#### INFORMATION ####

-- ==== Sys2Proof/Laws/Flags.lean ====
section
/-! SUPPORT. What each ALU function of Machine/Flags.lean computes, in sums, remainders and comparisons. -/

namespace Sys2Proof.Machine

/-! ## Bits as numbers -/

theorem byte_bit7 (v : Byte) : v.getLsbD 7 = decide (128 ≤ v.toNat) := by
  rw [← show v.msb = v.getLsbD 7 from BitVec.msb_eq_getLsbD_last v]; exact BitVec.msb_eq_decide v

theorem word_bit15 (v : Word) : v.getLsbD 15 = decide (32768 ≤ v.toNat) := by
  rw [← show v.msb = v.getLsbD 15 from BitVec.msb_eq_getLsbD_last v]; exact BitVec.msb_eq_decide v

theorem byte_toInt (v : Byte) : v.toInt = if 128 ≤ v.toNat then (v.toNat : Int) - 256 else v.toNat := by
  have := v.isLt
  rw [BitVec.toInt_eq_toNat_cond]; split <;> split <;> omega

theorem word_toInt (v : Word) : v.toInt = if 32768 ≤ v.toNat then (v.toNat : Int) - 65536 else v.toNat := by
  have := v.isLt
  rw [BitVec.toInt_eq_toNat_cond]; split <;> split <;> omega

/-- The sign-change form of overflow, in sign bits (R115). -/
theorem signs_add {w : Nat} (a b r : BitVec w) {k : Nat} (hk : k < w) :
    (~~~(a ^^^ b) &&& (a ^^^ r)).getLsbD k = (a.getLsbD k == b.getLsbD k && a.getLsbD k != r.getLsbD k) := by
  simp only [BitVec.getLsbD_and, BitVec.getLsbD_not, BitVec.getLsbD_xor, hk, decide_true]
  cases a.getLsbD k <;> cases b.getLsbD k <;> cases r.getLsbD k <;> rfl

theorem signs_sub {w : Nat} (a b r : BitVec w) (k : Nat) :
    ((a ^^^ b) &&& (a ^^^ r)).getLsbD k = (a.getLsbD k != b.getLsbD k && a.getLsbD k != r.getLsbD k) := by
  simp only [BitVec.getLsbD_and, BitVec.getLsbD_xor]

theorem byte_bit0 (v : Byte) : v.getLsbD 0 = decide (v.toNat % 2 = 1) := by
  simp [BitVec.getLsbD, Nat.testBit_zero]

theorem byte_eq_zero (v : Byte) : (v == 0) = decide (v.toNat = 0) := by
  rw [Bool.eq_iff_iff]; simp [BitVec.toNat_eq]

theorem word_eq_zero (v : Word) : (v == 0) = decide (v.toNat = 0) := by
  rw [Bool.eq_iff_iff]; simp [BitVec.toNat_eq]

theorem parity_eq_evenOnes (v : Byte) : parity v = evenOnes v := by
  revert v; decide +kernel

theorem lowNibble_toNat (v : Byte) : (v &&& 0x0F).toNat = v.toNat % 16 := by
  rw [BitVec.toNat_and]; exact Nat.and_two_pow_sub_one_eq_mod v.toNat 4

/-- Two nibbles joined. -/
theorem nibbles_toNat (h l : BitVec 4) : (h ++ l : BitVec 8).toNat = h.toNat * 16 + l.toNat := by
  revert h l; decide +kernel

theorem nibbles_getLsbD (h l : BitVec 4) (i : Nat) :
    (h ++ l : BitVec 8).getLsbD i = if i < 4 then l.getLsbD i else h.getLsbD (i - 4) := by
  rw [show (h ++ l : BitVec 8).getLsbD i = (BitVec.append h l).getLsbD i from rfl]
  exact BitVec.getLsbD_append

theorem highNibble_or_low (a v : Byte) : ((a &&& 0xF0) ||| (v &&& 0x0F)).toNat = a.toNat / 16 * 16 + v.toNat % 16 := by
  have := a.isLt
  rw [show (a &&& 0xF0) ||| (v &&& 0x0F) = (a.extractLsb' 4 4 ++ v.extractLsb' 0 4 : BitVec 8) by
    apply BitVec.eq_of_getLsbD_eq; intro i hi; rw [nibbles_getLsbD]; interval_cases i <;> simp, nibbles_toNat]
  simp [BitVec.extractLsb'_toNat, Nat.shiftRight_eq_div_pow]; omega

theorem highNibble_or_high (a v : Byte) : ((a &&& 0xF0) ||| (v >>> 4)).toNat = a.toNat / 16 * 16 + v.toNat / 16 := by
  have := a.isLt
  have := v.isLt
  rw [show (a &&& 0xF0) ||| (v >>> 4) = (a.extractLsb' 4 4 ++ v.extractLsb' 4 4 : BitVec 8) by
    apply BitVec.eq_of_getLsbD_eq; intro i hi; rw [nibbles_getLsbD]; interval_cases i <;> simp, nibbles_toNat]
  simp [BitVec.extractLsb'_toNat, Nat.shiftRight_eq_div_pow]; omega

theorem lowNibble_up_or_high (a v : Byte) :
    (((a &&& 0x0F) <<< 4) ||| (v >>> 4)).toNat = a.toNat % 16 * 16 + v.toNat / 16 := by
  have := v.isLt
  rw [show ((a &&& 0x0F) <<< 4) ||| (v >>> 4) = (a.extractLsb' 0 4 ++ v.extractLsb' 4 4 : BitVec 8) by
    apply BitVec.eq_of_getLsbD_eq; intro i hi; rw [nibbles_getLsbD]; interval_cases i <;> simp, nibbles_toNat]
  simp [BitVec.extractLsb'_toNat, Nat.shiftRight_eq_div_pow]; omega

theorem up_or_lowNibble (a v : Byte) : ((v <<< 4) ||| (a &&& 0x0F)).toNat = v.toNat % 16 * 16 + a.toNat % 16 := by
  rw [show (v <<< 4) ||| (a &&& 0x0F) = (v.extractLsb' 0 4 ++ a.extractLsb' 0 4 : BitVec 8) by
    apply BitVec.eq_of_getLsbD_eq; intro i hi; rw [nibbles_getLsbD]; interval_cases i <;> simp, nibbles_toNat]
  simp [BitVec.extractLsb'_toNat]

/-! ## Carries -/

/-- The carry into bit k of a sum, read off its operands and its result (R113). -/
theorem carry_into {w : Nat} (a b : BitVec w) (c : Bool) {k : Nat} (hk : k < w) :
    (a ^^^ b ^^^ BitVec.ofNat w (a.toNat + b.toNat + c.toNat)).getLsbD k =
      decide (2 ^ k ≤ a.toNat % 2 ^ k + b.toNat % 2 ^ k + c.toNat) := by
  have hw : 1 < 2 ^ w := Nat.one_lt_two_pow (by omega)
  have hs : BitVec.ofNat w (a.toNat + b.toNat + c.toNat) = a + b + BitVec.setWidth w (BitVec.ofBool c) := by
    apply BitVec.eq_of_toNat_eq
    cases c <;> simp [BitVec.toNat_add, Nat.mod_eq_of_lt hw]
  rw [hs, BitVec.getLsbD_xor, BitVec.getLsbD_xor, BitVec.getLsbD_add_add_bool hk]
  cases a.getLsbD k <;> cases b.getLsbD k <;> simp [BitVec.carry]

/-- The borrow into bit k of a difference, read off its operands and its result (R113). -/
theorem borrow_into {w : Nat} (a b : BitVec w) (c : Bool) {k : Nat} (hk : k < w) :
    (a ^^^ b ^^^ BitVec.ofInt w ((a.toNat : Int) - b.toNat - c.toNat)).getLsbD k =
      decide (a.toNat % 2 ^ k < b.toNat % 2 ^ k + c.toNat) := by
  have hw : 1 < 2 ^ w := Nat.one_lt_two_pow (by omega)
  generalize hr : BitVec.ofInt w ((a.toNat : Int) - b.toNat - c.toNat) = r
  have ha : a = r + b + BitVec.setWidth w (BitVec.ofBool c) := by
    subst hr
    have hc : BitVec.setWidth w (BitVec.ofBool c) = BitVec.ofInt w c.toNat := by
      apply BitVec.eq_of_toNat_eq
      cases c <;> simp
    have hb : b = BitVec.ofInt w b.toNat := by simp
    calc a = BitVec.ofInt w ((a.toNat : Int) - b.toNat - c.toNat + b.toNat + c.toNat) := by
          rw [show ((a.toNat : Int) - b.toNat - c.toNat + b.toNat + c.toNat) = a.toNat by omega]; simp
      _ = _ := by rw [BitVec.ofInt_add, BitVec.ofInt_add, ← hb, hc]
  have hm : a.toNat % 2 ^ k = (r.toNat % 2 ^ k + b.toNat % 2 ^ k + c.toNat) % 2 ^ k := by
    have h2 : 2 ^ k ∣ 2 ^ w := Nat.pow_dvd_pow 2 (by omega)
    have hc : (BitVec.setWidth w (BitVec.ofBool c)).toNat = c.toNat := by
      cases c <;> simp [Nat.mod_eq_of_lt hw]
    rw [ha, BitVec.toNat_add, BitVec.toNat_add, hc, Nat.mod_mod_of_dvd _ h2, Nat.add_mod,
      Nat.mod_mod_of_dvd _ h2, ← Nat.add_mod]
    simp [Nat.add_mod]
  have hx : (a ^^^ b ^^^ r).getLsbD k = decide (2 ^ k ≤ r.toNat % 2 ^ k + b.toNat % 2 ^ k + c.toNat) := by
    conv_lhs => rw [ha]
    rw [BitVec.getLsbD_xor, BitVec.getLsbD_xor, BitVec.getLsbD_add_add_bool hk]
    cases r.getLsbD k <;> cases b.getLsbD k <;> simp [BitVec.carry]
  rw [hx, hm]
  have hp : 0 < 2 ^ k := Nat.two_pow_pos k
  have h1 := Nat.mod_lt r.toNat hp
  have h2 := Nat.mod_lt b.toNat hp
  have h3 : c.toNat ≤ 1 := by cases c <;> simp
  generalize 2 ^ k = M at *
  generalize r.toNat % M = x at *
  generalize b.toNat % M = y at *
  rw [decide_eq_decide]
  constructor
  · intro h
    rw [Nat.mod_eq_sub_mod h, Nat.mod_eq_of_lt (by omega)]; omega
  · intro h
    by_contra hn
    rw [Nat.mod_eq_of_lt (by omega)] at h; omega

/-! ## Addition and subtraction -/

theorem add8_result (a b : Byte) (c : Bool) : (add8 a b c).1.toNat = (a.toNat + b.toNat + c.toNat) % 256 := by
  simp [add8]

theorem sub8_result (a b : Byte) (c : Bool) :
    ((sub8 a b c).1.toNat : Int) = ((a.toNat : Int) - b.toNat - c.toNat) % 256 := by
  simp only [sub8, BitVec.toNat_ofInt]; omega

theorem add8_half (a b : Byte) (c : Bool) :
    (add8 a b c).2.h = some (decide (15 < a.toNat % 16 + b.toNat % 16 + c.toNat)) := by
  simp only [add8]
  rw [carry_into a b c (by decide)]
  rfl

theorem sub8_half (a b : Byte) (c : Bool) :
    (sub8 a b c).2.h = some (decide (a.toNat % 16 < b.toNat % 16 + c.toNat)) := by
  simp only [sub8]
  rw [borrow_into a b c (by decide)]
  rfl

theorem add8_overflow (a b : Byte) (c : Bool) :
    (add8 a b c).2.pv = some (overflows8 (a.toInt + b.toInt + c.toNat)) := by
  have ha := a.isLt
  have hb := b.isLt
  have hc : c.toNat ≤ 1 := by cases c <;> simp
  have hr := add8_result a b c
  simp only [add8] at hr ⊢
  rw [signs_add _ _ _ (by decide)]
  simp only [byte_bit7, hr, overflows8, byte_toInt, Option.some.injEq]
  rw [Bool.eq_iff_iff]
  by_cases h1 : 128 ≤ a.toNat <;> by_cases h2 : 128 ≤ b.toNat <;> simp [h1, h2] <;> omega

theorem sub8_overflow (a b : Byte) (c : Bool) :
    (sub8 a b c).2.pv = some (overflows8 (a.toInt - b.toInt - c.toNat)) := by
  have ha := a.isLt
  have hb := b.isLt
  have hc : c.toNat ≤ 1 := by cases c <;> simp
  have hr := sub8_result a b c
  simp only [sub8] at hr ⊢
  rw [signs_sub]
  simp only [byte_bit7, overflows8, byte_toInt, Option.some.injEq]
  rw [Bool.eq_iff_iff]
  by_cases h1 : 128 ≤ a.toNat <;> by_cases h2 : 128 ≤ b.toNat <;> simp [h1, h2] <;> omega

theorem adc16_result (a b : Word) (c : Bool) :
    (adc16 a b c).1.toNat = (a.toNat + b.toNat + c.toNat) % 65536 := by
  simp [adc16]

theorem sbc16_result (a b : Word) (c : Bool) :
    ((sbc16 a b c).1.toNat : Int) = ((a.toNat : Int) - b.toNat - c.toNat) % 65536 := by
  simp only [sbc16, BitVec.toNat_ofInt]; omega

theorem add16_half (a b : Word) :
    (add16 a b).2.h = some (decide (4095 < a.toNat % 4096 + b.toNat % 4096)) := by
  have h := carry_into a b false (k := 12) (by decide)
  simp only [Bool.toNat_false, Nat.add_zero] at h
  simp only [add16]
  rw [h]; rfl

theorem adc16_half (a b : Word) (c : Bool) :
    (adc16 a b c).2.h = some (decide (4095 < a.toNat % 4096 + b.toNat % 4096 + c.toNat)) := by
  simp only [adc16]
  rw [carry_into a b c (by decide)]
  rfl

theorem sbc16_half (a b : Word) (c : Bool) :
    (sbc16 a b c).2.h = some (decide (a.toNat % 4096 < b.toNat % 4096 + c.toNat)) := by
  simp only [sbc16]
  rw [borrow_into a b c (by decide)]
  rfl

theorem adc16_overflow (a b : Word) (c : Bool) :
    (adc16 a b c).2.pv = some (overflows16 (a.toInt + b.toInt + c.toNat)) := by
  have ha := a.isLt
  have hb := b.isLt
  have hc : c.toNat ≤ 1 := by cases c <;> simp
  have hr := adc16_result a b c
  simp only [adc16] at hr ⊢
  rw [signs_add _ _ _ (by decide)]
  simp only [word_bit15, hr, overflows16, word_toInt, Option.some.injEq]
  rw [Bool.eq_iff_iff]
  by_cases h1 : 32768 ≤ a.toNat <;> by_cases h2 : 32768 ≤ b.toNat <;> simp [h1, h2] <;> omega

theorem sbc16_overflow (a b : Word) (c : Bool) :
    (sbc16 a b c).2.pv = some (overflows16 (a.toInt - b.toInt - c.toNat)) := by
  have ha := a.isLt
  have hb := b.isLt
  have hc : c.toNat ≤ 1 := by cases c <;> simp
  have hr := sbc16_result a b c
  simp only [sbc16] at hr ⊢
  rw [signs_sub]
  simp only [word_bit15, overflows16, word_toInt, Option.some.injEq]
  rw [Bool.eq_iff_iff]
  by_cases h1 : 32768 ≤ a.toNat <;> by_cases h2 : 32768 ≤ b.toNat <;> simp [h1, h2] <;> omega

/-! ## INC, DEC, CP and DAA -/

/-- An assignment made from SZYX(v) gives the four flags of v. -/
theorem szyx_flags (v : Byte) :
    szyx v = {
      s := some (decide (128 ≤ v.toNat))
      z := some (decide (v.toNat = 0))
      y := some (v.getLsbD 5)
      x := some (v.getLsbD 3) } := by
  simp only [szyx, byte_bit7, byte_eq_zero]

theorem inc8_half (v : Byte) : (inc8 v).2.h = some (decide (v.toNat % 16 = 15)) := by
  revert v; decide +kernel

theorem dec8_half (v : Byte) : (dec8 v).2.h = some (decide (v.toNat % 16 = 0)) := by
  revert v; decide +kernel

theorem sub8_borrow (a b : Byte) (c : Bool) : (sub8 a b c).2.c = some (decide (a.toNat < b.toNat + c.toNat)) := by
  simp only [sub8, Option.some.injEq, decide_eq_decide]; omega

theorem cp8_sign (a b : Byte) : (cp8 a b).s = some (decide (128 ≤ (a.toNat + 256 - b.toNat) % 256)) := by
  have h := sub8_result a b false
  have := a.isLt
  have := b.isLt
  simp [cp8, sub8, szyx_flags] at h ⊢
  omega

theorem cp8_zero (a b : Byte) : (cp8 a b).z = some (decide (a = b)) := by
  have h := sub8_result a b false
  have := a.isLt
  have := b.isLt
  simp [cp8, sub8, szyx_flags, BitVec.toNat_eq] at h ⊢
  omega

/-- NEG in numbers (R135). -/
theorem neg_spec (a : Byte) :
    (sub8 0 a false).1.toNat = (256 - a.toNat) % 256 ∧
      (sub8 0 a false).2.h = some (decide (a.toNat % 16 ≠ 0)) ∧
      (sub8 0 a false).2.pv = some (decide (a.toNat = 128)) ∧
      (sub8 0 a false).2.c = some (decide (a.toNat ≠ 0)) := by
  revert a; decide +kernel

theorem cpl_result (a : Byte) : (cpl a).1.toNat = 255 - a.toNat := by
  revert a; decide +kernel

/-- DAA in numbers (R131). -/
theorem daa_spec (a : Byte) (n h c : Bool) :
    (daa a n h c).1.toNat =
        (let corr := (if h || decide (9 < a.toNat % 16) then 6 else 0) +
          (if c || decide (0x99 < a.toNat) then 0x60 else 0)
         if n then (a.toNat + 256 - corr) % 256 else (a.toNat + corr) % 256) ∧
      (daa a n h c).2.h = some (if n then h && decide (a.toNat % 16 < 6) else decide (9 < a.toNat % 16)) ∧
      (daa a n h c).2.c = some (c || decide (0x99 < a.toNat)) := by
  revert a n h c; decide +kernel

/-! ## Flags from a result -/

/-- A rotate or shift computes rot[y]: its result and the bit shifted out (R129). -/
def rotFnOf : Rot → RotFn
  | .rlc => rlc | .rrc => rrc | .rl => rl | .rr => rr | .sla => sla | .sra => sra | .sll => sll | .srl => srl

theorem rot_result (f : Rot) (v : Byte) (c : Bool) :
    (rotFnOf f v c).1.toNat = f.result v.toNat c.toNat := by
  revert v c; cases f <;> decide +kernel

theorem rot_out (f : Rot) (v : Byte) (c : Bool) : (rotFnOf f v c).2 = f.out v.toNat := by
  revert v c; cases f <;> decide +kernel

/-- A bit of `v & ~(1 << b)` and of `v | (1 << b)`. -/
theorem clearBit_getLsbD (v : Byte) (b : BitVec 3) (k : Nat) (hk : k < 8) :
    (v &&& ~~~(bitMask b)).getLsbD k = if k = b.toNat then false else v.getLsbD k := by
  simp only [bitMask, BitVec.getLsbD_and, BitVec.getLsbD_not, BitVec.getLsbD_shiftLeft, hk]
  by_cases h : k = b.toNat
  · simp [h]
  · simp [h]; omega

theorem setBit_getLsbD (v : Byte) (b : BitVec 3) (k : Nat) (hk : k < 8) :
    (v ||| bitMask b).getLsbD k = if k = b.toNat then true else v.getLsbD k := by
  simp only [bitMask, BitVec.getLsbD_or, BitVec.getLsbD_shiftLeft, hk]
  by_cases h : k = b.toNat
  · simp [h]
  · simp [h]; omega

end Sys2Proof.Machine
end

####

Starting with the first line above and ending with the line that holds "theorem nibbles_getLsbD (h", restate each line word for word and add nothing else.

-- ==== Sys2Proof/Laws/Flags.lean ====
section
/-! SUPPORT. What each ALU function of Machine/Flags.lean computes, in sums, remainders and comparisons. -/

namespace Sys2Proof.Machine

/-! ## Bits as numbers -/

theorem byte_bit7 (v : Byte) : v.getLsbD 7 = decide (128 ≤ v.toNat) := by
  rw [← show v.msb = v.getLsbD 7 from BitVec.msb_eq_getLsbD_last v]; exact BitVec.msb_eq_decide v

theorem word_bit15 (v : Word) : v.getLsbD 15 = decide (32768 ≤ v.toNat) := by
  rw [← show v.msb = v.getLsbD 15 from BitVec.msb_eq_getLsbD_last v]; exact BitVec.msb_eq_decide v

theorem byte_toInt (v : Byte) : v.toInt = if 128 ≤ v.toNat then (v.toNat : Int) - 256 else v.toNat := by
  have := v.isLt
  rw [BitVec.toInt_eq_toNat_cond]; split <;> split <;> omega

theorem word_toInt (v : Word) : v.toInt = if 32768 ≤ v.toNat then (v.toNat : Int) - 65536 else v.toNat := by
  have := v.isLt
  rw [BitVec.toInt_eq_toNat_cond]; split <;> split <;> omega

/-- The sign-change form of overflow, in sign bits (R115). -/
theorem signs_add {w : Nat} (a b r : BitVec w) {k : Nat} (hk : k < w) :
    (~~~(a ^^^ b) &&& (a ^^^ r)).getLsbD k = (a.getLsbD k == b.getLsbD k && a.getLsbD k != r.getLsbD k) := by
  simp only [BitVec.getLsbD_and, BitVec.getLsbD_not, BitVec.getLsbD_xor, hk, decide_true]
  cases a.getLsbD k <;> cases b.getLsbD k <;> cases r.getLsbD k <;> rfl

theorem signs_sub {w : Nat} (a b r : BitVec w) (k : Nat) :
    ((a ^^^ b) &&& (a ^^^ r)).getLsbD k = (a.getLsbD k != b.getLsbD k && a.getLsbD k != r.getLsbD k) := by
  simp only [BitVec.getLsbD_and, BitVec.getLsbD_xor]

theorem byte_bit0 (v : Byte) : v.getLsbD 0 = decide (v.toNat % 2 = 1) := by
  simp [BitVec.getLsbD, Nat.testBit_zero]

theorem byte_eq_zero (v : Byte) : (v == 0) = decide (v.toNat = 0) := by
  rw [Bool.eq_iff_iff]; simp [BitVec.toNat_eq]

theorem word_eq_zero (v : Word) : (v == 0) = decide (v.toNat = 0) := by
  rw [Bool.eq_iff_iff]; simp [BitVec.toNat_eq]

theorem parity_eq_evenOnes (v : Byte) : parity v = evenOnes v := by
  revert v; decide +kernel

theorem lowNibble_toNat (v : Byte) : (v &&& 0x0F).toNat = v.toNat % 16 := by
  rw [BitVec.toNat_and]; exact Nat.and_two_pow_sub_one_eq_mod v.toNat 4

/-- Two nibbles joined. -/
theorem nibbles_toNat (h l : BitVec 4) : (h ++ l : BitVec 8).toNat = h.toNat * 16 + l.toNat := by
  revert h l; decide +kernel

theorem nibbles_getLsbD (h l : BitVec 4) (i : Nat) :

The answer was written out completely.